Description of the task
Go to the line in the entries below that holds "(s.runsWord r (wordT 0x01 gd ga gb 4)" and repeat exactly from there through the line that holds "(s.runsWord r (wordT 0x01 gd ga gb 5)", inclusive.

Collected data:
-- ==== Sys2Proof/Certificates/Slice0/Obligations.lean ====
section
/-! DEFINITION. The statements for the provers; each names the rules of spec/ that it comes from. -/
open Sys2Proof Sys2Proof.Machine


namespace Sys2Proof.Machine

/-- Core `r` executes the word `w` and goes on after it (R89, R92, R93, R98): the word stands at its program counter, is correctable,
and is not the last word of the instruction memory. -/
def State.runsWord (s : State) (r : CoreRef) (w : W32) : Prop :=
  s.mayIssue r w = true ∧ (s.core r).imemBad.contains (s.core r).pc.toNat = false ∧ (s.core r).pc ≠ 4095

/-- The state after core `r` has executed a word with the effect `f` on itself: a corrected word is written back (R89), and the
watchdog count of the cluster is 0 (R153). -/
def State.afterWord (s : State) (r : CoreRef) (f : Core → Core) : State := ((s.fetched r).modCore r f).progress (Site.idx r.site)

end Sys2Proof.Machine

/-- For every core that executes an ALU word, exec answers the next state in which gd holds the result of the function that R96
tabulates (shifts by the low five bits of gb, comparisons give 1 or 0), the program counter has moved to the next word, the
watchdog count is 0, and nothing else has changed. (R96 (04_compute_core), R87 (04_compute_core), R93 (04_compute_core), R95
(04_compute_core)) -/
def Obligations.AluFunctionsWriteTheirResults : Prop :=
  ∀ (s : State) (r : CoreRef) (gd ga gb : GReg),
    (s.runsWord r (wordT 0x01 gd ga gb 0) → exec (.alu r .add gd ga gb) s = .next (s.afterWord r (fun k => (k.setReg gd.val (k.reg ga.val + k.reg gb.val)).advance))) ∧
    (s.runsWord r (wordT 0x01 gd ga gb 1) → exec (.alu r .sub gd ga gb) s = .next (s.afterWord r (fun k => (k.setReg gd.val (k.reg ga.val - k.reg gb.val)).advance))) ∧
    (s.runsWord r (wordT 0x01 gd ga gb 2) → exec (.alu r .and gd ga gb) s = .next (s.afterWord r (fun k => (k.setReg gd.val (k.reg ga.val &&& k.reg gb.val)).advance))) ∧
    (s.runsWord r (wordT 0x01 gd ga gb 3) → exec (.alu r .or gd ga gb) s = .next (s.afterWord r (fun k => (k.setReg gd.val (k.reg ga.val ||| k.reg gb.val)).advance))) ∧
    (s.runsWord r (wordT 0x01 gd ga gb 4) → exec (.alu r .xor gd ga gb) s = .next (s.afterWord r (fun k => (k.setReg gd.val (k.reg ga.val ^^^ k.reg gb.val)).advance))) ∧
    (s.runsWord r (wordT 0x01 gd ga gb 5) → exec (.alu r .shl gd ga gb) s = .next (s.afterWord r (fun k => (k.setReg gd.val (k.reg ga.val <<< ((k.reg gb.val).toNat % 32))).advance))) ∧
    (s.runsWord r (wordT 0x01 gd ga gb 6) → exec (.alu r .shr gd ga gb) s = .next (s.afterWord r (fun k => (k.setReg gd.val (k.reg ga.val >>> ((k.reg gb.val).toNat % 32))).advance))) ∧
    (s.runsWord r (wordT 0x01 gd ga gb 7) → exec (.alu r .sra gd ga gb) s = .next (s.afterWord r (fun k => (k.setReg gd.val ((k.reg ga.val).sshiftRight ((k.reg gb.val).toNat % 32))).advance))) ∧
    (s.runsWord r (wordT 0x01 gd ga gb 8) → exec (.alu r .mul gd ga gb) s = .next (s.afterWord r (fun k => (k.setReg gd.val (k.reg ga.val * k.reg gb.val)).advance))) ∧
    (s.runsWord r (wordT 0x01 gd ga gb 9) → exec (.alu r .slt gd ga gb) s = .next (s.afterWord r (fun k => (k.setReg gd.val (if (k.reg ga.val).toInt < (k.reg gb.val).toInt then 1 else 0)).advance))) ∧
    (s.runsWord r (wordT 0x01 gd ga gb 10) → exec (.alu r .sltu gd ga gb) s = .next (s.afterWord r (fun k => (k.setReg gd.val (if (k.reg ga.val).toNat < (k.reg gb.val).toNat then 1 else 0)).advance)))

Solution to this problem
    (s.runsWord r (wordT 0x01 gd ga gb 4) → exec (.alu r .xor gd ga gb) s = .next (s.afterWord r (fun k => (k.setReg gd.val (k.reg ga.val ^^^ k.reg gb.val)).advance))) ∧
    (s.runsWord r (wordT 0x01 gd ga gb 5) → exec (.alu r .shl gd ga gb) s = .next (s.afterWord r (fun k => (k.setReg gd.val (k.reg ga.val <<< ((k.reg gb.val).toNat % 32))).advance))) ∧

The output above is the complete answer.